Become a resource for your fans when it comes to social media, become their coach and their enabler to manifest their fandom while giving them an ‘excuse’ to post or create something on social media! This can take several forms:

  • Think like a teacher. Teachers have resources, they have lesson plans, and they create assignments and projects. Think about the spectrum of social media users among your fans — there are some who may have never posted before, some that want to become more of a master, and some that want opportunities to showcase their skills. Create the 101 content for the relative newbies and show them (with videos, with screenshots, with articles) how to do things like:

    • Post an Instagram story and use your team’s stickers
    • Subscribe to your YouTube channel
    • Create a great TikTok
    • Use the filters and effects on Instagram, Facebook, and Snapchat
    • Find your team GIFs when posting to Twitter and even when texting or messaging privately in iMessage and WhatsApp
    • How to use hashtags and why
    • How to use lists (and even help them follow your players with a List on Twitter, for example)
  • As noted, teachers also assign projects to give students an opportunity to practice the knowledge they learn. Teams can do the same! As you teach your fans, give them opportunities to put those skills to use! Create contests or sweepstakes that involve using your IG filter or GIF sticker, or to participate in a TikTok challenge, to post a photo or video of an in-game experience, and much more!

 

  • Give fans an excuse to post. Fans are eager and anxious to share content, but they often need a reason to do so. Once you educate, then empower and mobilize them! Brainstorm clever and unique UGC contests — as simple as submitting a pic of them at a game and advancing to best use of your filter, making a meme, or using your stickers. Or try to find your star students and talented fans by having them submit an edit of a photo or recreate a photo, play or trick.

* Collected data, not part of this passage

@[simp] theorem State.clu_setCore (s : State) (l : Nat) (c : Core) (n : Nat) : (s.setCore l c).clu n = s.clu n := rfl
@[simp] theorem State.cw_setCore (s : State) (l : Nat) (c : Core) (t o : Nat) : (s.setCore l c).cw t o = s.cw t o := rfl
@[simp] theorem State.dcw_setCore (s : State) (l : Nat) (c : Core) (o : Nat) : (s.setCore l c).dcw o = s.dcw o := rfl
@[simp] theorem State.core_setClu (s : State) (n : Nat) (c : Cluster) (l : Nat) : (s.setClu n c).core l = s.core l := rfl
@[simp] theorem State.cw_setClu (s : State) (n : Nat) (c : Cluster) (t o : Nat) : (s.setClu n c).cw t o = s.cw t o := rfl
@[simp] theorem State.core_setCw (s : State) (t o : Nat) (v : W64) (l : Nat) : (s.setCw t o v).core l = s.core l := rfl
@[simp] theorem State.clu_setCw (s : State) (t o : Nat) (v : W64) (n : Nat) : (s.setCw t o v).clu n = s.clu n := rfl

@[simp] theorem State.clu_setClu_self (s : State) (n : Nat) (c : Cluster) : (s.setClu n c).clu n = c := by
  simp [State.clu, State.setClu]

theorem State.clu_setClu_ne (s : State) {n k : Nat} (c : Cluster) (h : n ≠ k) : (s.setClu n c).clu k = s.clu k := by
  simp [State.clu, State.setClu, kget, kfind_kput, h]

@[simp] theorem State.cw_setCw_self (s : State) (t o : Nat) (v : W64) : (s.setCw t o v).cw t o = v := by
  simp [State.cw, State.setCw]

@[simp] theorem State.dcw_setDcw_self (s : State) (o : Nat) (v : W64) : (s.setDcw o v).dcw o = v := by
  simp [State.dcw, State.setDcw]

@[simp] theorem State.core_updCore_self (s : State) (l : Nat) (f : Core → Core) : (s.updCore l f).core l = f (s.core l) := by
  simp [State.updCore]

theorem State.core_updCore_ne (s : State) {l k : Nat} (f : Core → Core) (h : l ≠ k) :
    (s.updCore l f).core k = s.core k := State.core_setCore_ne s _ h

theorem State.updCore_eq (s : State) (l : Nat) (f : Core → Core) : s.updCore l f = s.setCore l (f (s.core l)) := rfl

end Sys2Proof.Machine
end

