-- ==== Sys2Proof/Tests/Slice0.lean ====
section
/-! SUPPORT. The model's own tests: ill-formed terms that the checks refuse, a word of each instruction written out from its
encoding, one-step results worked by hand from the spec, and for each statement states and operands that meet its
hypotheses. -/

namespace Sys2Proof.Tests

-- one theorem at a time: each is a long kernel evaluation, and too many at once exhaust the threads
set_option Elab.async false

open Sys2Proof Sys2Proof.Machine

/-! ### Well-formedness: for each check of R229 a term that it refuses -/

/-- R259, R261: a field or a run that passes bit 63. -/
theorem test_wf_runs : ∀ i ∈ ([.bfx true 60#6 4#6 1#6 1#6, .bfxs true 63#6 1#6 1#6 1#6, .bfi true 1#6 63#6 1#6 1#6,
    .btst true 63#6 1#3 1#6 1#6, .bset true 57#6 7#3 1#6 1#6, .bclr true 60#6 4#3 1#6 1#6, .binv true 62#6 2#3 1#6 1#6] :
    List Instr), i.wf = false := by decide

/-- R127, R222: reserved scopes; a sign-extended doubleword. -/
theorem test_wf_scopes : ∀ i ∈ ([.lda false 0#2 0#1 6#3 1#6 1#6, .lda false 3#2 1#1 0#3 1#6 1#6, .stl false 0#2 7#3 1#6 1#6,
    .atmSwap false 0#2 0#1 1#6 1#6 1#6 6#3, .atmAdd false 0#2 0#1 1#6 1#6 1#6 7#3, .atmAddz false 0#2 1#6 1#6 1#6 6#3,
    .atmAnd false 0#2 0#1 1#6 1#6 1#6 7#3, .atmOr false 0#2 0#1 1#6 1#6 1#6 6#3, .atmXor false 0#2 0#1 1#6 1#6 1#6 7#3,
    .atmMax false 0#2 0#1 1#6 1#6 1#6 6#3, .atmCas false 0#2 0#1 1#6 1#6 1#6 7#3, .waitge false 6#3 1#6 1#6,
    .fence false 15#4 7#3, .rput false 1#1 6#3 1#6 2#6 1#6, .rputt false 0#1 1#3 1#6 2#6 1#6] : List Instr),
    i.wf = false := by decide

/-- R223: rounding modes 4 to 7, and conversions from a code to itself or between integers. -/
theorem test_wf_conversions : ∀ i ∈ ([.frint false 0#1 4#3 1#6 1#6, .fcvt false 1#3 1#3 0#3 1#6 1#6,
    .fcvt false 4#3 6#3 0#3 1#6 1#6, .fcvt false 0#3 4#3 5#3 1#6 1#6, .vcvt false 2#3 2#3 0#3 1#6 1#6,
    .vcvt false 1#3 2#3 4#3 1#6 1#6] : List Instr), i.wf = false := by decide

/-- R214: a vector source of 40 or above, a channel as a destination. -/
theorem test_wf_vector_fields : ∀ i ∈ ([.vadd false 40#6 1#6 1#6 0#2, .vsub false 1#6 40#6 1#6 0#2, .vmul false 1#6 1#6 32#6 0#2,
    .vmulh false 63#6 1#6 1#6 0#2, .vand false 1#6 1#6 39#6 0#2, .vor false 40#6 1#6 1#6 0#2, .vxor false 1#6 40#6 1#6 0#2,
    .vsll false 1#6 1#6 32#6 0#2, .vsrl false 40#6 1#6 1#6 0#2, .vsra false 1#6 40#6 1#6 0#2, .vmin false 1#6 1#6 32#6 0#2,
    .vmax false 40#6 1#6 1#6 0#2, .vminn false 1#6 40#6 1#6 0#2, .vmaxn false 1#6 1#6 32#6 0#2, .vadds false 40#6 1#6 1#6 0#2,
    .vsubs false 1#6 40#6 1#6 0#2, .vceq false 1#6 1#6 32#6 0#2, .vclt false 40#6 1#6 1#6 0#2, .vcltn false 1#6 40#6 1#6 0#2,
    .vsel false 1#6 1#6 32#6 0#2, .vfadd false 0#1 40#6 1#6 1#6 0#1, .vfsub false 0#1 1#6 40#6 1#6 0#1,
    .vfmul false 0#1 1#6 1#6 32#6 0#1, .vfdiv false 0#1 40#6 1#6 1#6 0#1, .vfsqrt false 0#1 40#6 1#6 0#1,
    .vfmin false 0#1 1#6 40#6 1#6 0#1, .vfmax false 0#1 1#6 1#6 32#6 0#1, .vfmac false 0#1 40#6 1#6 1#6 0#1,
    .vfneg false 0#1 40#6 1#6 0#1, .vfabs false 0#1 1#6 32#6 0#1, .vfeq false 0#1 1#6 40#6 1#6 0#1,
    .vflt false 0#1 1#6 1#6 32#6 0#1, .vfle false 0#1 40#6 1#6 1#6 0#1, .vfrint false 0#1 40#6 1#6 0#1,
    .vfexp2f false 0#1 1#6 32#6 0#1, .vfscale false 0#1 1#6 40#6 1#6 0#1, .vcvt false 1#3 2#3 0#3 40#6 1#6,
    .vld false 0#2 40#6 1#6, .vlds false 0#2 40#6 1#6 1#6, .vgath false 0#2 1#6 40#6 1#6, .vst false 0#2 1#6 32#6,
    .vsts false 0#2 40#6 1#6 1#6, .vscat false 0#2 1#6 1#6 32#6, .vredAdd false 0#2 40#6 1#6, .vredMin false 0#2 1#6 32#6,
    .vredMax false 0#2 40#6 1#6, .vredMinn false 0#2 1#6 32#6, .vredMaxn false 0#2 40#6 1#6, .vredFadd false 0#1 1#6 32#6,
    .vperm false 0#2 40#6 1#6 1#6, .vrev false 0#2 40#6 1#6, .vbcast false 0#2 1#6 32#6, .vslide false 0#2 1#6 40#6 1#6,
    .vqpop false 0#3 32#6, .vqpush false 0#3 32#6, .vloop false 0#12 32#6] : List Instr), i.wf = false := by decide

/-- R214, R328: odd pairs and pairs below 2, blocks that start at g0 or pass g63. -/
theorem test_wf_pairs_and_blocks : ∀ i ∈ ([.mintc false 1#6 3#6, .amsg false 0#6 1#6 0#6, .rput false 0#1 0#3 1#6 5#6 1#6,
    .rputt false 0#1 0#3 1#6 0#6 1#6, .mpub false 1#6 1#6, .mread false 1#6 0#6, .mreadv false 3#6 1#6 2#6,
    .mreadv false 2#6 1#6 5#6, .seize false 1#6 1#6, .cede false 0#6, .copy false 0#6, .copyt false 61#6 1#6,
    .wlease false 0#6 1#6, .wleaset false 0#6 1#6, .wrel false 0#6, .wfmt false 1#6 0#6, .wmma false 60#6, .wzero false 63#6,
    .wstep false 62#6, .wnorm false 0#6, .tepi false 60#6] : List Instr), i.wf = false := by decide

/-- The other checks on the values of fields: register ranges (R181, R318), numbers (R292, R326, R362), hints and TRET. -/
theorem test_wf_numbers : ∀ i ∈ ([.dead false 7#6 60#6, .arm false 0#3 0#6, .armK false 3#3 61#6, .amsg false 2#6 1#6 15#6,
    .maskc false 15#6, .unmaskc false 63#6, .qpush false 1#6 1#6, .qpop false 4#6 1#6, .flgset false 16#6, .flgclr false 16#6,
    .flgtst false 16#6 1#6, .tretHeld false 1#6 0#6 1#6, .cwr false 48#6 1#6, .cww false 48#6 1#6, .nop false 0#12 0#6 1#6,
    .nop false 0#12 0#6 2#6] : List Instr), i.wf = false := by decide

/-- An event is no instruction word. -/
theorem test_wf_events : ∀ i ∈ ([.park 0 false, .deviceReset, .slotEdge, .acknowledgement 0 0] : List Instr),
    i.wf = false := by decide

/-- The same fields at their last good values pass. -/
theorem test_wf_bounds : ∀ i ∈ ([.bfx true 60#6 3#6 1#6 1#6, .btst true 62#6 1#3 1#6 1#6, .dead false 3#6 60#6,
    .lda false 3#2 0#1 5#3 1#6 1#6, .copy false 60#6, .tepi false 59#6, .cwr false 47#6 1#6, .maskc false 14#6,
    .vadd false 39#6 39#6 31#6 3#2, .mintc false 1#6 62#6, .rput false 0#1 0#3 1#6 2#6 1#6] : List Instr),
    i.wf = true := by decide

/-- R255, R256: words written out from the encodings, with every operand field set. -/
theorem test_decode_integer : ∀ p ∈ ([
    (0x8050C201, .add true 10#6 6#6 4#6), (0x8250C201, .sub true 10#6 6#6 4#6), (0x8450C201, .and true 10#6 6#6 4#6),
    (0x8650C201, .or true 10#6 6#6 4#6), (0x8850C201, .xor true 10#6 6#6 4#6), (0x8A50C201, .andn true 10#6 6#6 4#6),
    (0x8C50C201, .sll true 10#6 6#6 4#6), (0x8E50C201, .srl true 10#6 6#6 4#6), (0x9050C201, .sra true 10#6 6#6 4#6),
    (0x9250C201, .ror true 10#6 6#6 4#6), (0x9450C201, .slt true 10#6 6#6 4#6),
    (0x9650C201, .sltn true 10#6 6#6 4#6), (0x9850C201, .seq true 10#6 6#6 4#6),
    (0x9A50C201, .min true 10#6 6#6 4#6), (0x9C50C201, .max true 10#6 6#6 4#6),
    (0x9E50C201, .minn true 10#6 6#6 4#6), (0xA050C201, .maxn true 10#6 6#6 4#6),
    (0xA250C201, .mul true 10#6 6#6 4#6), (0xA450C201, .mulh true 10#6 6#6 4#6),
    (0xA650C201, .mulhn true 10#6 6#6 4#6), (0xA850C201, .div true 10#6 6#6 4#6),
    (0xAA50C201, .divn true 10#6 6#6 4#6), (0xAC50C201, .rem true 10#6 6#6 4#6),
    (0xAE50C201, .remn true 10#6 6#6 4#6), (0xB000C201, .clz true 6#6 4#6), (0xB200C201, .ctz true 6#6 4#6),
    (0xB400C201, .popc true 6#6 4#6), (0xB650C201, .adds true 10#6 6#6 4#6), (0xB850C201, .subs true 10#6 6#6 4#6),
    (0xBA50C201, .selz true 10#6 6#6 4#6), (0xBC50C201, .selnz true 10#6 6#6 4#6), (0xBE00C201, .bswap true 6#6 4#6)] : List (Nat × Instr)),
    decodeTableWord 32 p.1 = some p.2 := by decide +kernel

/-- R257, R258, R260: words written out from the encodings, with every operand field set. -/
theorem test_decode_immediate : ∀ p ∈ ([
    (0xFD28C202, .addi true 4005#12 6#6 4#6), (0xFD28C203, .andi true 4005#12 6#6 4#6),
    (0xFD28C204, .ori true 4005#12 6#6 4#6), (0xFD28C205, .xori true 4005#12 6#6 4#6),
    (0xFD28C206, .slti true 4005#12 6#6 4#6), (0xFD28C207, .sltni true 4005#12 6#6 4#6),
    (0x8048C208, .slli true 9#6 6#6 4#6), (0x8248C208, .srli true 9#6 6#6 4#6), (0x8448C208, .srai true 9#6 6#6 4#6),
    (0x8648C208, .rori true 9#6 6#6 4#6), (0xB4B8620C, .lui true 1#2 42435#16 4#6),
    (0xDF4A220D, .adpc true 195153#18 4#6)] : List (Nat × Instr)),
    decodeTableWord 32 p.1 = some p.2 := by decide +kernel

/-- R219, R259, R261: words written out from the encodings, with every operand field set. -/
theorem test_decode_bit_field : ∀ p ∈ ([
    (0x8218C209, .bfx true 1#6 3#6 6#6 4#6), (0x8218C20A, .bfxs true 1#6 3#6 6#6 4#6),
    (0x8218C20B, .bfi true 1#6 3#6 6#6 4#6), (0x9280C00E, .grd true 9#6 2#3 6#6),
    (0x9288C00E, .grdn true 9#6 2#3 6#6), (0x9290C20E, .btst true 9#6 2#3 6#6 4#6),
    (0x9298C20E, .bset true 9#6 2#3 6#6 4#6), (0x92A0C20E, .bclr true 9#6 2#3 6#6 4#6),
    (0x92A8C20E, .binv true 9#6 2#3 6#6 4#6)] : List (Nat × Instr)),
    decodeTableWord 32 p.1 = some p.2 := by decide +kernel

/-- R262 to R266: words written out from the encodings, with every operand field set. -/
theorem test_decode_control_flow : ∀ p ∈ ([
    (0xFC50D290, .beq true 4005#12 10#6 6#6), (0xFC50D291, .bne true 4005#12 10#6 6#6),
    (0xFC50D292, .blt true 4005#12 10#6 6#6), (0xFC50D293, .bge true 4005#12 10#6 6#6),
    (0xFC50D294, .bltn true 4005#12 10#6 6#6), (0xFC50D295, .bgen true 4005#12 10#6 6#6),
    (0xFC48D296, .bbs true 4005#12 9#6 6#6), (0xFC48D297, .bbc true 4005#12 9#6 6#6),
    (0xD5E6F798, .j true 11259375#24), (0xD5E6F799, .jl true 11259375#24), (0xFD28C21A, .jlr true 4005#12 6#6 4#6),
    (0x8000001B, .endF true), (0x8200001B, .yield true)] : List (Nat × Instr)),
    decodeTableWord 32 p.1 = some p.2 := by decide +kernel

/-- R181, R228, R267, R271: words written out from the encodings, with every operand field set. -/
theorem test_decode_load_store : ∀ p ∈ ([
    (0xFD28C220, .ldB true 4005#12 6#6 4#6), (0xFD28C221, .ldBS true 4005#12 6#6 4#6),
    (0xFD28C222, .ldH true 4005#12 6#6 4#6), (0xFD28C223, .ldHS true 4005#12 6#6 4#6),
    (0xFD28C224, .ldW true 4005#12 6#6 4#6), (0xFD28C225, .ldWS true 4005#12 6#6 4#6),
    (0xFD28C226, .ldD true 4005#12 6#6 4#6), (0xB400C227, .lda true 1#2 1#1 2#3 6#6 4#6),
    (0xFC50D2A8, .stB true 4005#12 10#6 6#6), (0xFC50D2A9, .stH true 4005#12 10#6 6#6),
    (0xFC50D2AA, .stW true 4005#12 10#6 6#6), (0xFC50D2AB, .stD true 4005#12 10#6 6#6),
    (0xC650C02C, .stl true 2#2 3#3 10#6 6#6), (0x8048C02E, .dead true 9#6 6#6),
    (0xFD28C07F, .nop true 4005#12 6#6 0#6), (0xFD28C0FF, .prefR true 4005#12 6#6),
    (0xFD28C17F, .prefW true 4005#12 6#6)] : List (Nat × Instr)),
    decodeTableWord 32 p.1 = some p.2 := by decide +kernel

/-- R223, R287: words written out from the encodings, with every operand field set. -/
theorem test_decode_scalar_float : ∀ p ∈ ([
    (0xC050C230, .fadd true 1#1 10#6 6#6 4#6), (0xC250C230, .fsub true 1#1 10#6 6#6 4#6),
    (0xC450C230, .fmul true 1#1 10#6 6#6 4#6), (0xC650C230, .fdiv true 1#1 10#6 6#6 4#6),
    (0xC800C230, .fsqrt true 1#1 6#6 4#6), (0xCA50C230, .fmin true 1#1 10#6 6#6 4#6),
    (0xCC50C230, .fmax true 1#1 10#6 6#6 4#6), (0xCE50C230, .fmac true 1#1 10#6 6#6 4#6),
    (0xD050C230, .fmsc true 1#1 10#6 6#6 4#6), (0xD200C230, .fneg true 1#1 6#6 4#6),
    (0xD400C230, .fabs true 1#1 6#6 4#6), (0xD650C230, .fcps true 1#1 10#6 6#6 4#6),
    (0xD850C230, .feq true 1#1 10#6 6#6 4#6), (0xDA50C230, .flt true 1#1 10#6 6#6 4#6),
    (0xDC50C230, .fle true 1#1 10#6 6#6 4#6), (0xDE00C230, .fclass true 1#1 6#6 4#6),
    (0xE008C230, .frint true 1#1 1#3 6#6 4#6), (0xE200C230, .fexp2f true 1#1 6#6 4#6),
    (0xE450C230, .fscale true 1#1 10#6 6#6 4#6), (0x9810C231, .fcvt true 1#3 4#3 2#3 6#6 4#6)] : List (Nat × Instr)),
    decodeTableWord 32 p.1 = some p.2 := by decide +kernel

/-- R298: words written out from the encodings, with every operand field set. -/
theorem test_decode_vector_integer : ∀ p ∈ ([
    (0x8050C23A, .vadd true 10#6 6#6 4#6 2#2), (0x8250C23A, .vsub true 10#6 6#6 4#6 2#2),
    (0x8450C23A, .vmul true 10#6 6#6 4#6 2#2), (0x8650C23A, .vmulh true 10#6 6#6 4#6 2#2),
    (0x8850C23A, .vand true 10#6 6#6 4#6 2#2), (0x8A50C23A, .vor true 10#6 6#6 4#6 2#2),
    (0x8C50C23A, .vxor true 10#6 6#6 4#6 2#2), (0x8E50C23A, .vsll true 10#6 6#6 4#6 2#2),
    (0x9050C23A, .vsrl true 10#6 6#6 4#6 2#2), (0x9250C23A, .vsra true 10#6 6#6 4#6 2#2),
    (0x9450C23A, .vmin true 10#6 6#6 4#6 2#2), (0x9650C23A, .vmax true 10#6 6#6 4#6 2#2),
    (0x9850C23A, .vminn true 10#6 6#6 4#6 2#2), (0x9A50C23A, .vmaxn true 10#6 6#6 4#6 2#2),
    (0x9C50C23A, .vadds true 10#6 6#6 4#6 2#2), (0x9E50C23A, .vsubs true 10#6 6#6 4#6 2#2),
    (0xA050C23A, .vceq true 10#6 6#6 4#6 2#2), (0xA250C23A, .vclt true 10#6 6#6 4#6 2#2),
    (0xA450C23A, .vcltn true 10#6 6#6 4#6 2#2), (0xA650C23A, .vsel true 10#6 6#6 4#6 2#2)] : List (Nat × Instr)),
    decodeTableWord 32 p.1 = some p.2 := by decide +kernel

  • Empower fans to connect. One of the most important parts of sports is community and shared experience. Without the live experience of a game or watch party, fans can be anxious to recreate that feeling of connection. Teams can create ways to help fans connect with each other while we all wait for games to come back.

      • Find the niche communities within your fans (gamers, families, diehards, X’s and O’s nuts, super fans of ‘x’ player, trivia buffs, fans from ‘x’ country, fans that also play the sport, etc.)
      • Create opportunities for shared experiences. That could be ‘watch parties’ online with classic games, a gaming or trivia tournament, a fan pen pal program, or many more fun ideas. When fans can virtually communicate, congregate, or even digitally ‘high-five,’ some sense of that community is created that will keep fans together during this time.
      • Create conversation among fans. Think like a barbershop and bring up those fun debates that fans can go back and forth on, whether related to the team or the sport. It’s clear that nostalgia has value here, too.

  • Help fans become storytellers. Your fans are full of personality and incredible stories of their experiences with the team. Leverage and activate those stories! Ask fans for their memorable player encounters, their first memories of going to a game, about the relationships they formed over the years via their fandom, their crazy traditions and trinkets, and much more. Then, don’t just retweet them, but enhance and activate them.

In this uneasy, uncertain time in which fans have little to connect to and to stoke the fires of their fandom, it is so important to embrace social media more than ever. The ones that play offense and seek to put their fans into position to succeed will come out of this better than ever. It can start today. It has to.